Parmi ces changements compensatoires, il faut également mentionner les lignes de marée, qui sont des zones de calcification reliant le cartilage hyalin à l'os sous-chondral. Normalement, ils sont ondulés et donc contrebalancent efficacement les charges importantes. Lorsque l'arthrose due au fait que le cartilage est détruit et que le nouveau cartilage se forme sous la forme d'ostéophytes, cette zone est reconstruite. Par conséquent, l'une des manifestations de l'arthrose est la présence de plusieurs lignes de marée. Puisque la surface articulaire de l'os est exposée, le mécanisme compensatoire est la formation de la sclérose dense (eburnation), souvent combinée avec la formation de sillons profonds (dépressions). Ces derniers sont particulièrement fréquents dans l'articulation du genou (FOP), où ils peuvent être considérés comme un moyen de stabiliser l'articulation en lui donnant des "rails". Ces sillons ont été bien visualisés sur des images axiales de PFD chez les patients que nous avons examinés.

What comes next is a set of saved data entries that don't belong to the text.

-- ==== Sys2Proof/Decode.lean ====
section
/-! DEFINITION. Decoding and encoding of command words (spec 30_encoding.md R71 to R79, 20_memory.md R53). -/

namespace Sys2Proof

/-- `OPC` = w[7:0] (R71). -/
def opcField (w : CmdWord) : Byte := w.extractLsb' 0 8

/-- `RSV` = w[31:8] (R71). -/
def rsvField (w : CmdWord) : BitVec 24 := w.extractLsb' 8 24

/-- `OPND` = w[63:32] (R71). -/
def opndField (w : CmdWord) : Word := w.extractLsb' 32 32

/-- The opcode map of the host port (R73): a code's form and the command it makes of an operand; none for a reserved
code (R75). -/
def hostRow (opc : Byte) : Option (Form × (Word → Instr)) :=
  match opc.toNat with
  | 0x01 => some (.n, fun _ => .init)
  | 0x02 => some (.n, fun _ => .shutdown)
  | 0x03 => some (.f, .settone)
  | 0x04 => some (.n, fun _ => .toneon)
  | 0x05 => some (.n, fun _ => .toneoff)
  | 0x06 => some (.f, .setbeep)
  | 0x07 => some (.n, fun _ => .beepon)
  | 0x08 => some (.n, fun _ => .beepoff)
  | 0x09 => some (.u, .timedbeep)
  | _ => none

/-- `decode(w, src)` with the checks in the order of R78, which fixes the reason a word with several faults reports. -/
def decode (src : Agent) (w : CmdWord) : Except RefusalReason Instr :=
  let opc := opcField w
  let opnd := opndField w
  if rsvField w ≠ 0 then .error .reservedBits
  else if opc = 0x80 then
    if src = .host then .error .tickFromHost
    else if opnd ≠ 0 then .error .reservedBits
    else .ok .tick
  else if src = .timer then .error .reservedOpcode
  else
    match hostRow opc with
    | none => .error .reservedOpcode
    | some (form, make) =>
      if form = .n ∧ opnd ≠ 0 then .error .reservedBits else .ok (make opnd)

/-- The word with this code and operand and a zero `RSV` (R71). -/
def packWord (opc : Byte) (opnd : Word) : CmdWord := (opnd.setWidth 64 <<< 32) ||| opc.setWidth 64

/-- The word of an instruction (R71 to R74). -/
def encode : Instr → CmdWord
  | .init => packWord 0x01 0
  | .shutdown => packWord 0x02 0
  | .settone bits => packWord 0x03 bits
  | .toneon => packWord 0x04 0
  | .toneoff => packWord 0x05 0
  | .setbeep bits => packWord 0x06 bits
  | .beepon => packWord 0x07 0
  | .beepoff => packWord 0x08 0
  | .timedbeep d => packWord 0x09 d
  | .tick => packWord 0x80 0

/-- The agent that may deliver an instruction (R73, R74; the "agent" column of the opcode table). -/
def agentOf : Instr → Agent
  | .tick => .timer
  | _ => .host

/-- The delivery that carries an instruction. -/
def eventOf (i : Instr) : Event := ⟨agentOf i, encode i⟩

/-! ### Words carried as bytes (R53, R79) -/

/-- The eight bytes of a word, least significant first: byte k holds bits [8k+7:8k] (R53). -/
def bytesOfWord (w : CmdWord) : List Byte :=
  [w.extractLsb' 0 8, w.extractLsb' 8 8, w.extractLsb' 16 8, w.extractLsb' 24 8,
   w.extractLsb' 32 8, w.extractLsb' 40 8, w.extractLsb' 48 8, w.extractLsb' 56 8]

/-- The word whose bytes, least significant first, are these. -/
def wordOfBytes (b0 b1 b2 b3 b4 b5 b6 b7 : Byte) : CmdWord :=
  b0.setWidth 64 ||| (b1.setWidth 64 <<< 8) ||| (b2.setWidth 64 <<< 16) ||| (b3.setWidth 64 <<< 24)
    ||| (b4.setWidth 64 <<< 32) ||| (b5.setWidth 64 <<< 40) ||| (b6.setWidth 64 <<< 48) ||| (b7.setWidth 64 <<< 56)

/-- The words of a byte stream, in consecutive groups of eight bytes (R79). Fewer than eight bytes at the end carry no
word. DESIGN CHOICE (log 14), safe. -/
def wordsOfBytes : List Byte → List CmdWord
  | b0 :: b1 :: b2 :: b3 :: b4 :: b5 :: b6 :: b7 :: rest =>
    wordOfBytes b0 b1 b2 b3 b4 b5 b6 b7 :: wordsOfBytes rest
  | _ => []

/-- Why bytes do not decode: there is no whole word of eight bytes (log 14), or the word is refused (R78). -/
inductive DecodeError where
  | incompleteWord
  | refusedWord (r : RefusalReason)
  deriving DecidableEq, Repr

/-- The first instruction of a byte stream and the bytes after it. Total on any bytes. -/
def decodeBytes (src : Agent) : List Byte → Except DecodeError (Instr × List Byte)
  | b0 :: b1 :: b2 :: b3 :: b4 :: b5 :: b6 :: b7 :: rest =>
    match decode src (wordOfBytes b0 b1 b2 b3 b4 b5 b6 b7) with
    | .ok i => .ok (i, rest)
    | .error r => .error (.refusedWord r)
  | _ => .error .incompleteWord

/-- The agent that delivers a word given without one: TIMER for the event code 0x80, HOST for every other code
(the "agent" column of the opcode table). DEDUCED (log 15), safe. -/
def deliveringAgent (w : CmdWord) : Agent := if opcField w = 0x80 then .timer else .host

/-- The word of an instruction of the opcode table: its low `nbits` bits, every bit above them zero. -/
def tableWord (nbits w : Nat) : CmdWord := BitVec.ofNat 64 (w % 2 ^ nbits)

/-- The instruction the decoder reads from a table row's bits, laid out as bytes and delivered by the row's agent. -/
def decodeTableWord (nbits w : Nat) : Option Instr :=
  let word := tableWord nbits w
  match decodeBytes (deliveringAgent word) (bytesOfWord word) with
  | .ok (i, _) => some i
  | .error _ => none

end Sys2Proof
end

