-- ==== Sys2Proof/Machine/Datapath.lean ====
section
/-! DEFINITION. The waveform table read and the DDS step (spec 40_datapath.md R100, R110; 20_memory.md R50;
00_scope.md R7). -/

namespace Sys2Proof

/-- `sample(i) = MemRead(i, 1) = SINE_TABLE(i)` (R50, R100). -/
def sample (i : Byte) : Byte := Config.sineTable i

/-- The table index of an accumulator: `acc[23:16]`, which is `(acc >> 16) & 0xFF` (R5, R7, R110; 90_conflicts.md C1;
`tableIndex_eq_shift_mask`, Laws/Ops.lean). -/
def tableIndex (a : Word) : Byte := a.extractLsb' 16 8

/-- `ddsStep(a, i)`: the next accumulator and the sample selected by it (R110; 90_conflicts.md C6). -/
def ddsStep (a i : Word) : Word × Byte :=
  let next := a + i
  (next, sample (tableIndex next))

end Sys2Proof
end

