/-- Settles O35: each refusal by the ticks of the duration, which under EX1 are `25.6` for a millisecond. -/
theorem timedbeepRefusals : Obligations.TimedbeepRefusals := by
  refine ⟨fun p d => countdownValue_eq_badDuration_iff.trans zero_or_countdownTicks_eq_zero_iff.symm,
    fun p d hd hzero => carrierRate_lt_of_countdownTicks_eq_zero hd hzero,
    fun p d => countdownValue_eq_durationRange_iff, fun fmt d => ?underEx1,
    fun s d r hactive hr => exec_timedbeep_of_error hactive hr⟩
  case underEx1 =>
    rw [countdownValue_eq_durationRange_iff]
    change 2 ^ 32 ≤ d.toNat * 25600 / 1000 ↔ 167772160 ≤ d.toNat
    omega

end Sys2Proof.Machine
end

section
/-! SUPPORT. Which words decode, and to what: a word with a zero `RSV` is its code and its operand packed, and each row of
the host's map makes the instruction whose encoding has the row's code (30_encoding.md R71 to R78). -/

namespace Sys2Proof

/-- A word with a zero `RSV` is made of its other two fields (R71). -/
theorem packWord_fields {w : CmdWord} (hrsv : rsvField w = 0) : packWord (opcField w) (opndField w) = w := by
  apply BitVec.eq_of_getLsbD_eq
  intro i hi
  have hbit : (rsvField w).getLsbD (i - 8) = false := by rw [hrsv]; exact BitVec.getLsbD_zero
  rw [rsvField, BitVec.getLsbD_extractLsb'] at hbit
  simp only [packWord, opcField, opndField, BitVec.getLsbD_or, BitVec.getLsbD_shiftLeft, BitVec.getLsbD_setWidth,
    BitVec.getLsbD_extractLsb']
  by_cases hopc : i < 8
  · simp [hi, hopc, show i < 32 by omega]
  · by_cases hrange : i < 32
    · have hclear : w[i] = false := by simpa [show i - 8 < 24 by omega, show 8 + (i - 8) = i by omega, hi] using hbit
      simp [hi, hopc, hrange, hclear]
    · simp [hi, hopc, hrange, show i - 32 < 32 by omega, show 32 + (i - 32) = i by omega, show i - 32 < 64 by omega]

/-- The words that decode, and what to (R78): TICK from the TIMER, or a row of the host's map from the HOST. -/
theorem decode_ok_cases {src : Agent} {w : CmdWord} {i : Instr} (h : decode src w = .ok i) :
    rsvField w = 0 ∧
      ((src = .timer ∧ opcField w = 0x80 ∧ opndField w = 0 ∧ i = .tick) ∨
        (src = .host ∧ ∃ form make, hostRow (opcField w) = some (form, make) ∧ (form = .n → opndField w = 0) ∧
          i = make (opndField w))) := by
  by_cases hrsv : rsvField w = 0
  case neg => rw [decode_of_rsvField_ne_zero hrsv] at h; cases h
  refine ⟨hrsv, ?_⟩
  cases src with
  | timer =>
    by_cases hopc : opcField w = 0x80
    · rw [decode_timer_of_tickCode hrsv hopc] at h
      split_ifs at h with hopnd
      cases h
      exact .inl ⟨rfl, hopc, not_not.1 hopnd, rfl⟩
    · rw [decode_timer_of_not_tickCode hrsv hopc] at h; cases h
  | host =>
    by_cases hopc : opcField w = 0x80
    · rw [decode_host_of_tickCode hrsv hopc] at h; cases h
    · cases hrow : hostRow (opcField w) with
      | none => rw [decode_of_hostRow_none hrsv hopc hrow] at h; cases h
      | some row =>
        obtain ⟨form, make⟩ := row
        rw [decode_host_of_hostRow hrsv hrow] at h
        split_ifs at h with hopnd
        cases h
        exact .inr ⟨rfl, form, make, rfl, fun hform => not_not.1 fun hne => hopnd ⟨hform, hne⟩, rfl⟩

/-- The instruction a row makes is a command of the HOST, and its encoding has the row's code and the operand, which a
row of form N asks to be zero (R72, R73). -/
theorem encode_of_hostRow {opc : Byte} {opnd : Word} {form : Form} {make : Word → Instr}
    (hrow : hostRow opc = some (form, make)) (hopnd : form = .n → opnd = 0) :
    agentOf (make opnd) = .host ∧ encode (make opnd) = packWord opc opnd := by
  unfold hostRow at hrow
  split at hrow
  case h_10 => cases hrow
  case h_3 h | h_6 h | h_9 h =>
    cases hrow
    exact ⟨rfl, congrArg (packWord · opnd) (BitVec.eq_of_toNat_eq h.symm)⟩
  all_goals
    rename_i h
    cases hrow
    rw [hopnd rfl]
    exact ⟨rfl, congrArg (packWord · 0) (BitVec.eq_of_toNat_eq h.symm)⟩

/-- The rows of form N are not those of the three commands with an operand (R72, R73). -/
theorem not_takesOperand_of_hostRow_formN {w : CmdWord} {make : Word → Instr}
    (hrow : hostRow (opcField w) = some (.n, make)) : takesOperand w = false := by
  rw [Bool.eq_false_iff]
  intro htakes
  have hcode : (opcField w).toNat = 3 ∨ (opcField w).toNat = 6 ∨ (opcField w).toNat = 9 := by
    simpa [takesOperand, opcField] using htakes
  unfold hostRow at hrow
  rcases hcode with h | h | h <;> rw [h] at hrow <;> cases hrow

theorem wellFormed_iff {src : Agent} {w : CmdWord} :
    wellFormed src w = true ↔
      rsvField w = 0 ∧ codeAllowed src (opcField w).toNat = true ∧ (takesOperand w = false → opndField w = 0) := by
  have hopnd : operandAllowed w = true ↔ (takesOperand w = false → opndField w = 0) := by
    unfold operandAllowed
    cases takesOperand w with
    | true => simp
    | false => simp [opndField]
  rw [wellFormed, Bool.and_eq_true, Bool.and_eq_true, and_assoc, hopnd, rsvClear, beq_iff_eq]
  rfl

/-- Every encoding is a well-formed word of its agent. -/
theorem wellFormed_encode (i : Instr) : wellFormed (agentOf i) (encode i) = true := by
  cases i with
  | init => exact Laws.EncodeWellFormed.init
  | shutdown => exact Laws.EncodeWellFormed.shutdown
  | settone bits => exact Laws.EncodeWellFormed.settone bits
  | toneon => exact Laws.EncodeWellFormed.toneon
  | toneoff => exact Laws.EncodeWellFormed.toneoff
  | setbeep bits => exact Laws.EncodeWellFormed.setbeep bits
  | beepon => exact Laws.EncodeWellFormed.beepon
  | beepoff => exact Laws.EncodeWellFormed.beepoff
  | timedbeep d => exact Laws.EncodeWellFormed.timedbeep d
  | tick => exact Laws.EncodeWellFormed.tick

/-- A well-formed word decodes: its code is TICK's or has a row in the host's map, and the row's form admits its operand. -/
theorem decode_of_wellFormed {src : Agent} {w : CmdWord} (h : wellFormed src w = true) :
    ∃ i, decode src w = .ok i := by
  obtain ⟨hrsv, hcode, hopnd⟩ := wellFormed_iff.1 h
  cases src with
  | timer =>
    have hopc : opcField w = 0x80 := BitVec.eq_of_toNat_eq (by simpa [codeAllowed] using hcode)
    have hzero : opndField w = 0 := hopnd (by simp [takesOperand, show w.extractLsb' 0 8 = 0x80 from hopc])
    exact ⟨.tick, by rw [decode_timer_of_tickCode hrsv hopc, if_neg (not_not_intro hzero)]⟩
  | host =>
    have hsome : (hostRow (opcField w)).isSome = true :=
      (hostRow_isSome_iff _).2 (by simpa [codeAllowed] using hcode)
    obtain ⟨⟨form, make⟩, hrow⟩ := Option.isSome_iff_exists.1 hsome
    refine ⟨make (opndField w), ?_⟩
    rw [decode_host_of_hostRow hrsv hrow, if_neg]
    rintro ⟨rfl, hne⟩
    exact hne (hopnd (not_takesOperand_of_hostRow_formN hrow))

/-- A stream that begins with a word's bytes begins with what the word decodes to (R79). -/
theorem decodeBytes_bytesOfWord_append {src : Agent} {w : CmdWord} {i : Instr} (rest : List Byte)
    (h : decode src w = .ok i) : decodeBytes src (bytesOfWord w ++ rest) = .ok (i, rest) := by
  rw [← wordOfBytes_bytesOfWord w] at h
  simp only [bytesOfWord, List.cons_append, List.nil_append, decodeBytes, h]

end Sys2Proof
end

section
/-! PROOFS. The statements on which words decode and to what, and on what a step does with its delivery
(30_encoding.md sections 2 to 4, 20_memory.md section 3). -/

namespace Sys2Proof.Machine

/-- Settles O1: the decoder reads back every encoding, and the bytes of a word make the word. -/
theorem decodeOfEncodeIsIdentity : Obligations.DecodeOfEncodeIsIdentity :=
  fun i rest => ⟨decode_encode i, decodeBytes_bytesOfWord_append rest (decode_encode i)⟩

/-- Settles O2, by the two kinds of words that decode, each packed again from its fields. -/
theorem decodedWordIsItsEncoding : Obligations.DecodedWordIsItsEncoding := by
  intro src w i h
  obtain ⟨hrsv, ⟨rfl, hopc, hopnd, rfl⟩ | ⟨rfl, form, make, hrow, hopnd, rfl⟩⟩ := decode_ok_cases h
  · refine ⟨rfl, ?_⟩
    rw [← packWord_fields hrsv, hopc, hopnd]
    rfl
  · obtain ⟨hagent, hencode⟩ := encode_of_hostRow hrow hopnd
    exact ⟨hagent.symm, by rw [hencode, packWord_fields hrsv]⟩

/-- Settles O3: a word that decodes is an encoding, which is well-formed, and every well-formed word decodes. -/
theorem decodeAcceptsExactlyWellFormedWords : Obligations.DecodeAcceptsExactlyWellFormedWords := by
  intro src w
  constructor
  · rintro ⟨i, h⟩
    obtain ⟨rfl, rfl⟩ := decodedWordIsItsEncoding src w i h
    exact wellFormed_encode i
  · exact decode_of_wellFormed

/-- Settles O10: the TIMER delivers no code but TICK's. -/
theorem nonTickFromTimerIsRefused : Obligations.NonTickFromTimerIsRefused := by
  intro s w rest hport hrsv hopc
  exact step_of_decode_error hport (decode_timer_of_not_tickCode hrsv hopc)

/-- Settles O11: what is pending is the decoded instruction, in the state with its delivery taken. -/
theorem stepRunsTheDecodedInstruction : Obligations.StepRunsTheDecodedInstruction :=
  fun _ _ _ _ hport hdecode => step_of_decode_ok hport hdecode

/-- Settles O12: the refusal of the state with its delivery taken. -/
theorem undecodableWordSetsOnlyTheFlag : Obligations.UndecodableWordSetsOnlyTheFlag :=
  fun _ _ _ _ hport hdecode => step_of_decode_error hport hdecode

/-- Settles O13, by whether the TIMER has its step. -/
theorem emptyPortLetsTheTimerTick : Obligations.EmptyPortLetsTheTimerTick := by
  intro s hport
  exact ⟨fun hactive hrunning => step_of_tickEnabled hport ((tickEnabled_iff s).2 ⟨hactive, hrunning⟩),
    fun hout => step_of_not_tickEnabled hport (tickEnabled_eq_false hout)⟩

end Sys2Proof.Machine
end

section
/-! SUPPORT. What a step can change: the fields each instruction writes, and that a refused step writes the flag alone
(10_state.md R20, R40; 60_exceptions.md R225). -/

namespace Sys2Proof.Machine

/-! ### Every step and every run answers -/

theorem step_answers (s : State) : ∃ t, step s = .next t := by
  rcases step_cases s with ⟨i, u, -, h⟩ | ⟨r, u, -, h⟩ | ⟨-, h⟩
  · rw [h]; exact exec_answers i u
  · exact ⟨_, h⟩
  · exact ⟨_, h⟩

theorem run_answers (n : Nat) (s : State) : ∃ t, run n s = .next t := by
  induction n generalizing s with
  | zero => exact ⟨s, rfl⟩
  | succ n ih =>
    obtain ⟨u, hu⟩ := step_answers s
    obtain ⟨t, ht⟩ := ih u
    exact ⟨t, (run_succ n hu).trans ht⟩
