/-- The semaphore, barrier and task (R86) rows: the instruction the fields name, before the whole-word check. -/
noncomputable def decTask (f : Fields) : Option Instr :=
  match f.op.toNat with
  | 0x70 => match f.fn.toNat with
    | 0 => do let p ← f.pred; let a ← Opnd.ofCode f.a f.x; let b ← Opnd.ofCode f.b f.x; some (.semSsig p a b)
    | 1 => do let p ← f.pred; let a ← Opnd.ofCode f.a f.x; let b ← Opnd.ofCode f.b f.x; some (.semSsigr p a b)
    | 2 => do let p ← f.pred; let d ← Dst.ofCode f.d; let a ← Opnd.ofCode f.a f.x; let b ← Opnd.ofCode f.b f.x; some (.semSwait p d a b)
    | 3 => do let p ← f.pred; let d ← Dst.ofCode f.d; let a ← Opnd.ofCode f.a f.x; let b ← Opnd.ofCode f.b f.x; some (.semSwaitd p d a b)
    | 4 => do let p ← f.pred; let a ← Opnd.ofCode f.a f.x; let b ← Opnd.ofCode f.b f.x; some (.semSset p a b)
    | 5 => do let p ← f.pred; let d ← Dst.ofCode f.d; let a ← Opnd.ofCode f.a f.x; some (.semSrd p d a)
    | _ => none
  | 0x71 => match f.fn.toNat with
    | 0 => do let p ← f.pred; let d ← Dst.ofCode f.d; let a ← Opnd.ofCode f.a f.x; some (.bara p d a)
    | _ => none
  | 0x72 => match f.fn.toNat with
    | 0 => do let p ← f.pred; let d ← Dst.ofCode f.d; let a ← Opnd.ofCode f.a f.x; let b ← Opnd.ofCode f.b f.x; some (.barw p d a b)
    | _ => none
  | 0x73 => match f.fn.toNat with
    | 0 => do let p ← f.pred; let d ← Dst.ofCode f.d; let a ← Opnd.ofCode f.a f.x; let b ← Opnd.ofCode f.b f.x; some (.taskSpawn p d a b)
    | 1 => do let p ← f.pred; let a ← Opnd.ofCode f.a f.x; let b ← Opnd.ofCode f.b f.x; some (.taskWake p a b)
    | 2 => do let p ← f.pred; let a ← Opnd.ofCode f.a f.x; let b ← Opnd.ofCode f.b f.x; some (.taskSpri p a b)
    | 3 => do let p ← f.pred; let d ← Dst.ofCode f.d; let a ← Opnd.ofCode f.a f.x; some (.taskTstat p d a)
    | _ => none
  | _ => none

/-- The system (R87) rows: the instruction the fields name, before the whole-word check. -/
noncomputable def decSys (f : Fields) : Option Instr :=
  match f.op.toNat with
  | 0x78 => match f.fn.toNat with
    | 0 => do let p ← f.pred; let a ← Opnd.ofCode f.a f.x; let b ← Opnd.ofCode f.b f.x; let mx := MX.ofX f.x; some (.ctxCsave p mx a b)
    | 1 => do let p ← f.pred; let a ← Opnd.ofCode f.a f.x; let b ← Opnd.ofCode f.b f.x; let mx := MX.ofX f.x; some (.ctxCrest p mx a b)
    | _ => none
  | 0x79 => match f.fn.toNat with
    | 0 => do let p ← f.pred; let a ← Opnd.ofCode f.a f.x; some (.otcInvo p a)
    | 1 => do let p ← f.pred; let a ← Opnd.ofCode f.a f.x; some (.otcInva p a)
    | 2 => do let p ← f.pred; let a ← Opnd.ofCode f.a f.x; let b ← Opnd.ofCode f.b f.x; some (.otcPin p a b)
    | _ => none
  | 0x7A => match f.fn.toNat with
    | 0 => do let p ← f.pred; let a ← Opnd.ofCode f.a f.x; let b ← Opnd.ofCode f.b f.x; let mx := MX.ofX f.x; some (.tblwRoute p mx a b)
    | 1 => do let p ← f.pred; let a ← Opnd.ofCode f.a f.x; let b ← Opnd.ofCode f.b f.x; let mx := MX.ofX f.x; some (.tblwName p mx a b)
    | 2 => do let p ← f.pred; let a ← Opnd.ofCode f.a f.x; let b ← Opnd.ofCode f.b f.x; let mx := MX.ofX f.x; some (.tblwHeat p mx a b)
    | 3 => do let p ← f.pred; let a ← Opnd.ofCode f.a f.x; let b ← Opnd.ofCode f.b f.x; let mx := MX.ofX f.x; some (.tblwAdmc p mx a b)
    | _ => none
  | 0x7B => match f.fn.toNat with
    | 0 => do let p ← f.pred; let a ← Opnd.ofCode f.a f.x; some (.haltc p a)
    | _ => none
  | _ => none

/-- The opcode map before the whole-word check: the group of OP (R78). -/
noncomputable def Instr.ofFields (f : Fields) : Option Instr :=
  let n := f.op.toNat
  if n < 0x10 then decInt f else if n < 0x20 then decCtl f else if n < 0x30 then decFp f else if n < 0x48 then decVec f
  else if n < 0x58 then decMem f else if n < 0x60 then decEng f else if n < 0x70 then decUnit f else if n < 0x78 then decTask f
  else decSys f

/-- Decoding (R60, R78, R88): the instruction of a word, or none for a word that is a DECODE fault by itself. -/
noncomputable def decode (w : BitVec 64) : Option Instr :=
  if (Fields.ofWord w).ok none then Instr.ofFields (Fields.ofWord w) else none

/-- The immediate a word carries: that of its IMM descriptor, zero without one (R53). -/
def immX : Opnd → Opnd → BitVec 19
  | .imm x, _ => x
  | _, .imm x => x
  | _, _ => 0

/-- Fields from their parts. -/
def fieldsMk (op : BitVec 7) (fn : BitVec 5) (p : Pred) (d a b : BitVec 8) (x : BitVec 19) : Fields :=
  ⟨op, fn, p.pm, p.ps, d, a, b, x⟩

La corrélation étroite observée entre la taille des ostéophytes et un amincissement local du cartilage, notamment dans le médial et latéral TFO PPO. Cependant, la taille des ostéophytes dans la TFO latérale plus en corrélation avec le rétrécissement des espaces de joint médian TFO et PPO latéral plutôt que son propre espace commun et la taille ostéophytes dans la PPO médiane corrélée non avec un rétrécissement local de l'espace, et un rétrécissement dans la TFO médiane. De toute évidence, la taille des ostéophytes peut affecter les changements dans les parties adjacentes du joint, ainsi que locale, qui peuvent être médiés par les facteurs de croissance biochimiques ou mécaniques m. Les derniers la plus probable peut être expliqué par la relation de la taille des ostéophytes TFO de la médiane et de PPO avec varus. GIVAN Osch et al (1996) ont suggéré que les processus de lésions du cartilage et de la formation d'ostéophytes ne sont pas directement liés, mais sont causées par le même facteur et se développent indépendamment. Un tel développement indépendant observé dans le latérale et médiale PPO TFO, la taille des ostéophytes associés plus avec subluxation latérale de la déformation de la rotule et de varus un rétrécissement local de l'espace articulaire.

La communication entre le nombre total d'ostéophytes et leur emplacement sur plusieurs sites appuient le concept de la conditionnalité de la formation constitutionnelle d'ostéophytes et la réponse osseuse « hypertrophique ». Peut-être, il y a des différences individuelles en réponse à la gravité de l'effet de certains facteurs de risque, tels que TGF-bêta ou participent à la croissance des ostéophytes, protéine 2 os (os morphogénétique proteine-2). Une observation intéressante est la connexion et le nombre d'ostéophytes chondrocalcinosis: Des études cliniques suggèrent la présence de relations spécifiques entre les cristaux de pyrophosphate de calcium (une chondrocalcinose cause commune) et le résultat de l'arthrose « hypertrophique ». TGF-bêta, à l'exception stimulation de la croissance des ostéophytes, augmente la production de chondrocytes pyrophosphates extracellulaires et la stimulation mécanique de chondrocytes améliore la production d'ATP, une puissante source de pyrophosphate extracellulaire, prédisposant ainsi à la formation des derniers cristaux.

Les données obtenues par nous suggèrent la participation à la pathogenèse de l'ostéoarthrose d'un certain nombre de facteurs, y compris biomécanique local, constitutionnel et autres, en déterminant la taille et la direction de la croissance des ostéophytes formés pendant la progression de la maladie.